Crociani Vino Nobile di Montepulciano Riserva 2010 ($22)

A bit perfumed with soft fruit flavors backed by tart acidity and dusty tannins.

Antonelli Montefalco Rosso 2012 ($25)

From the land of the sagrantino, this rosso is a light, yet well-structured sangiovese with cherry and savory flavors that would go well with (sorry for the cultural mix) tapas.

Carpinetto Vino Nobile de Montepulciano 2010 ($26)

Lean, Bordeaux-like with flavors of matured barrels — a good food wine.

Caiarossa “Pergolaia” Toscano 2010 ($28)

Sangiovese accounts for 80 percent of this wine, with the rest being Bordeaux grapes.
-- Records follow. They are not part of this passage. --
-- ==== Sys2Proof/Laws/Footprint.lean ====
section
/-! SUPPORT. What each shared operation of Ops leaves alone: one lemma for each field of the state it does not change. -/

namespace Sys2Proof.Machine

variable (s : State)

/-- What no step of a fold changes, the fold does not change. -/
theorem foldl_keeps {α β : Type} (get : State → β) (f : State → α → State) (h : ∀ s a, get (f s a) = get s) (l : List α) :
    ∀ s, get (l.foldl f s) = get s := by
  induction l with
  | nil => intro s; rfl
  | cons a l ih => intro s; exact (ih (f s a)).trans (h s a)

/-! `refresh` changes cond, access alone. -/

@[simp] theorem refresh_station : (refresh s).station = s.station := rfl
@[simp] theorem refresh_tally : (refresh s).tally = s.tally := rfl
@[simp] theorem refresh_arrival : (refresh s).arrival = s.arrival := rfl
@[simp] theorem refresh_claim : (refresh s).claim = s.claim := rfl
@[simp] theorem refresh_inquiry : (refresh s).inquiry = s.inquiry := rfl
@[simp] theorem refresh_rules : (refresh s).rules = s.rules := rfl
@[simp] theorem refresh_line : (refresh s).line = s.line := rfl
@[simp] theorem refresh_watch : (refresh s).watch = s.watch := rfl
@[simp] theorem refresh_port : (refresh s).port = s.port := rfl
@[simp] theorem refresh_clock : (refresh s).clock = s.clock := rfl
@[simp] theorem refresh_draws : (refresh s).draws = s.draws := rfl
@[simp] theorem refresh_pending : (refresh s).pending = s.pending := rfl

/-! `occur` changes cond alone. -/

@[simp] theorem occur_station (c : Condition) (d : Detail) : (occur c d s).station = s.station := by unfold occur; (repeat' split) <;> simp
@[simp] theorem occur_tally (c : Condition) (d : Detail) : (occur c d s).tally = s.tally := by unfold occur; (repeat' split) <;> simp
@[simp] theorem occur_arrival (c : Condition) (d : Detail) : (occur c d s).arrival = s.arrival := by unfold occur; (repeat' split) <;> simp
@[simp] theorem occur_claim (c : Condition) (d : Detail) : (occur c d s).claim = s.claim := by unfold occur; (repeat' split) <;> simp
@[simp] theorem occur_inquiry (c : Condition) (d : Detail) : (occur c d s).inquiry = s.inquiry := by unfold occur; (repeat' split) <;> simp
@[simp] theorem occur_rules (c : Condition) (d : Detail) : (occur c d s).rules = s.rules := by unfold occur; (repeat' split) <;> simp
@[simp] theorem occur_line (c : Condition) (d : Detail) : (occur c d s).line = s.line := by unfold occur; (repeat' split) <;> simp
@[simp] theorem occur_access (c : Condition) (d : Detail) : (occur c d s).access = s.access := by unfold occur; (repeat' split) <;> simp
@[simp] theorem occur_watch (c : Condition) (d : Detail) : (occur c d s).watch = s.watch := by unfold occur; (repeat' split) <;> simp
@[simp] theorem occur_port (c : Condition) (d : Detail) : (occur c d s).port = s.port := by unfold occur; (repeat' split) <;> simp
@[simp] theorem occur_clock (c : Condition) (d : Detail) : (occur c d s).clock = s.clock := by unfold occur; (repeat' split) <;> simp
@[simp] theorem occur_draws (c : Condition) (d : Detail) : (occur c d s).draws = s.draws := by unfold occur; (repeat' split) <;> simp
@[simp] theorem occur_pending (c : Condition) (d : Detail) : (occur c d s).pending = s.pending := by unfold occur; (repeat' split) <;> simp
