-- ==== Sys2Proof/Laws/FootprintParts.lean ====
section
/-! SUPPORT. What each part of a command leaves alone: one lemma for each field of the state it does not change. -/

namespace Sys2Proof.Machine

variable (s : State)

/-! `lineIdle` changes line alone. -/

@[simp] theorem lineIdle_station : (lineIdle s).station = s.station := rfl
@[simp] theorem lineIdle_tally : (lineIdle s).tally = s.tally := rfl
@[simp] theorem lineIdle_arrival : (lineIdle s).arrival = s.arrival := rfl
@[simp] theorem lineIdle_claim : (lineIdle s).claim = s.claim := rfl
@[simp] theorem lineIdle_inquiry : (lineIdle s).inquiry = s.inquiry := rfl
@[simp] theorem lineIdle_rules : (lineIdle s).rules = s.rules := rfl
@[simp] theorem lineIdle_access : (lineIdle s).access = s.access := rfl
@[simp] theorem lineIdle_watch : (lineIdle s).watch = s.watch := rfl
@[simp] theorem lineIdle_cond : (lineIdle s).cond = s.cond := rfl
@[simp] theorem lineIdle_port : (lineIdle s).port = s.port := rfl
@[simp] theorem lineIdle_clock : (lineIdle s).clock = s.clock := rfl
@[simp] theorem lineIdle_draws : (lineIdle s).draws = s.draws := rfl
@[simp] theorem lineIdle_pending : (lineIdle s).pending = s.pending := rfl

/-! `setAssembler` changes line alone. -/

@[simp] theorem setAssembler_station (a : Assembler) : (setAssembler a s).station = s.station := rfl
@[simp] theorem setAssembler_tally (a : Assembler) : (setAssembler a s).tally = s.tally := rfl
@[simp] theorem setAssembler_arrival (a : Assembler) : (setAssembler a s).arrival = s.arrival := rfl
@[simp] theorem setAssembler_claim (a : Assembler) : (setAssembler a s).claim = s.claim := rfl
@[simp] theorem setAssembler_inquiry (a : Assembler) : (setAssembler a s).inquiry = s.inquiry := rfl
@[simp] theorem setAssembler_rules (a : Assembler) : (setAssembler a s).rules = s.rules := rfl
@[simp] theorem setAssembler_access (a : Assembler) : (setAssembler a s).access = s.access := rfl
@[simp] theorem setAssembler_watch (a : Assembler) : (setAssembler a s).watch = s.watch := rfl
@[simp] theorem setAssembler_cond (a : Assembler) : (setAssembler a s).cond = s.cond := rfl
@[simp] theorem setAssembler_port (a : Assembler) : (setAssembler a s).port = s.port := rfl
@[simp] theorem setAssembler_clock (a : Assembler) : (setAssembler a s).clock = s.clock := rfl
@[simp] theorem setAssembler_draws (a : Assembler) : (setAssembler a s).draws = s.draws := rfl
@[simp] theorem setAssembler_pending (a : Assembler) : (setAssembler a s).pending = s.pending := rfl
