-- ==== Sys2Proof/Laws/Commands.lean ====
section
/-! SUPPORT. How a command comes to act: a request that is served, a frame that is handled, a command under POWER GOOD. For each,
what it can do, and when it does it. -/

namespace Sys2Proof.Machine

variable {P : State → Prop} {s : State}

/-! ## Requests (R191, R192, R193) -/

/-- The request a row's command handles is the one at the head, and it is of that row. -/
theorem requestFor_eq_some {row : RequestRow} {r : Request} :
    requestFor row s = some r ↔ ∃ rest, Serving s r rest ∧ r.row = row := by
  unfold requestFor Serving
  constructor
  · intro h
    split at h
    · rename_i g
      simp only [Bool.and_eq_true, Bool.not_eq_true', decide_eq_true_eq] at g
      cases hb : s.port.buffer with
      | nil => simp [hb] at h
      | cons a rest =>
        simp only [hb] at h
        split at h
        · cases h
          rename_i hr
          exact ⟨rest, ⟨g.1.1, g.1.2, g.2, rfl⟩, by simpa using hr⟩
        · cases h
    · cases h
  · rintro ⟨rest, ⟨h1, h2, h3, h4⟩, rfl⟩
    simp [h1, h2, h3, h4]

theorem serving_powered {r : Request} {rest : List Request} (h : Serving s r rest) : s.station.powerGood = true := h.1

/-- Everything a served command can do: nothing, a refusal, or what the row does with the request. -/
theorem serve_keeps {row : RequestRow} {taken : StationState → Bool} {take : Request → State → State} (h : P s)
    (refuse : ∀ r res, requestFor row s = some r → res = .refusedForm ∨ res = .refusedState → P (answerRequest r res [] s))
    (act : ∀ r, requestFor row s = some r → r.formOk = true → taken s.station.state = true → P (take r s)) :
    P (serve row taken take s) := by
  unfold serve
  split
  · exact h
  · rename_i r hr
    split
    · exact refuse r _ hr (.inl rfl)
    · split
      · exact refuse r _ hr (.inr rfl)
      · rename_i hf ht
        exact act r hr (by simpa using hf) (by simpa using ht)

/-- A request of correct form in a state that takes it is taken. -/
theorem serve_taken {row : RequestRow} {taken : StationState → Bool} {take : Request → State → State} {r : Request}
    {rest : List Request} (h : Serving s r rest) (hrow : r.row = row) (hform : r.formOk = true)
    (hstate : taken s.station.state = true) : serve row taken take s = take r s := by
  unfold serve
  rw [requestFor_eq_some.mpr ⟨rest, h, hrow⟩]
  simp [hform, hstate]

/-- A request of wrong form is refused, whatever the state (R191). -/
theorem serve_refusedForm {row : RequestRow} {taken : StationState → Bool} {take : Request → State → State} {r : Request}
    {rest : List Request} (h : Serving s r rest) (hrow : r.row = row) (hform : r.formOk = false) :
    serve row taken take s = answerRequest r .refusedForm [] s := by
  unfold serve
  rw [requestFor_eq_some.mpr ⟨rest, h, hrow⟩]
  simp [hform]

/-- A request of correct form in a state that does not take it is refused (R193). -/
theorem serve_refusedState {row : RequestRow} {taken : StationState → Bool} {take : Request → State → State} {r : Request}
    {rest : List Request} (h : Serving s r rest) (hrow : r.row = row) (hform : r.formOk = true)
    (hstate : taken s.station.state = false) : serve row taken take s = answerRequest r .refusedState [] s := by
  unfold serve
  rw [requestFor_eq_some.mpr ⟨rest, h, hrow⟩]
  simp [hform, hstate]

/-- A served command changes nothing where no request of its row is in handling. -/
theorem serve_idle {row : RequestRow} {taken : StationState → Bool} {take : Request → State → State}
    (h : requestFor row s = none) : serve row taken take s = s := by
  unfold serve; rw [h]

/-- Replying to the head request, as `State.replied` says it. -/
theorem answerRequest_eq {r : Request} {res : ResultCode} {bs : List Byte} {rest : List Request}
    (h : s.port.buffer = r :: rest) : answerRequest r res bs s = s.replied rest ([r.kind, res.code] ++ bs) := by
  simp [answerRequest, State.replied, State.setPort, LanePort.produce, replyRecord, h]

/-! ## Frames (R4, R5, R6) -/

theorem frameFor_eq_some {own : Bool} {kind : FrameKind} {f : StoredFrame} :
    frameFor own kind s = some f ↔ Takes own f s ∧ f.kind = kind ∧ (own = true ∨ f.lane ≠ s.station.lane) := by
  unfold frameFor Takes
  constructor
  · intro h
    split at h
    · rename_i g
      simp only [Bool.and_eq_true] at g
      split at h
      · rename_i f' o e
        split at h
        · rename_i c
          cases h
          simp only [Bool.and_eq_true, beq_iff_eq, Bool.or_eq_true, bne_iff_ne] at c
          exact ⟨⟨g.1, g.2, c.1.1 ▸ e⟩, c.1.2, c.2⟩
        · cases h
      · cases h
    · cases h
  · rintro ⟨⟨h1, h2, h3⟩, rfl, h5⟩
    simp only [h1, h2, h3, Bool.and_self, if_true, beq_self_eq_true, Bool.true_and]
    rcases h5 with rfl | h5
    · simp
    · simp [bne_iff_ne.mpr h5]

/-- Everything a frame's command can do: nothing, or the handling of the frame. -/
theorem handleFrame_keeps {own : Bool} {kind : FrameKind} {handle : StoredFrame → State → State} (h : P s)
    (act : ∀ f, Takes own f s → f.kind = kind → (own = true ∨ f.lane ≠ s.station.lane) →
      P (refresh (handle f (s.setLine (freeFrame f s.line))))) : P (handleFrame own kind handle s) := by
  unfold handleFrame
  split
  · exact h
  · rename_i f hf
    obtain ⟨a, b, c⟩ := frameFor_eq_some.mp hf
    exact act f a b c

/-- A frame of a command's origin and kind is handled. -/
theorem handleFrame_taken {own : Bool} {kind : FrameKind} {handle : StoredFrame → State → State} {f : StoredFrame}
    (h : Takes own f s) (hk : f.kind = kind) (hl : own = true ∨ f.lane ≠ s.station.lane) :
    handleFrame own kind handle s = refresh (handle f (s.setLine (freeFrame f s.line))) := by
  unfold handleFrame
  rw [frameFor_eq_some.mpr ⟨h, hk, hl⟩]

theorem freed_eq (f : StoredFrame) : s.setLine (freeFrame f s.line) = s.freed f := rfl

/-! ## POWER GOOD (R181) -/

/-- Everything a command under POWER GOOD can do: nothing, or its act. -/
theorem powered_keeps {act : State → State} (h : P s) (hact : s.station.powerGood = true → P (act s)) :
    P (powered act s) := by
  unfold powered; split
  · exact hact ‹_›
  · exact h

theorem powered_on {act : State → State} (h : s.station.powerGood = true) : powered act s = act s := by
  simp [powered, h]

theorem powered_off {act : State → State} (h : s.station.powerGood = false) : powered act s = s := by
  simp [powered, h]

end Sys2Proof.Machine
end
It is delicious — mellow, silken, yet complex — with ripe but not lush fruit.

Lamole di Lamole Chianti Classico Gran Selezione 2011 ($33)

Quite nice — good body with ripe, firm fruit and toasty barrel notes, a gamy finish, and lots of tannin.

Caiaroissa Toscano 2010 ($65)

One of the top super-Tuscans with very ripe, dark fruit, big but still lean, that has more of a luxurious homogenous profile than a complex one.                                                     

We have one lonely red from South Africa that is more European than New World in style, so we let it tag along for the ride:

Simonsig “Merindol” Stellenbosch Syrah 2012 ($44)

Dark and a little medicinal and tannic with a touch of typical syrah fruitiness to go with murky, savory notes.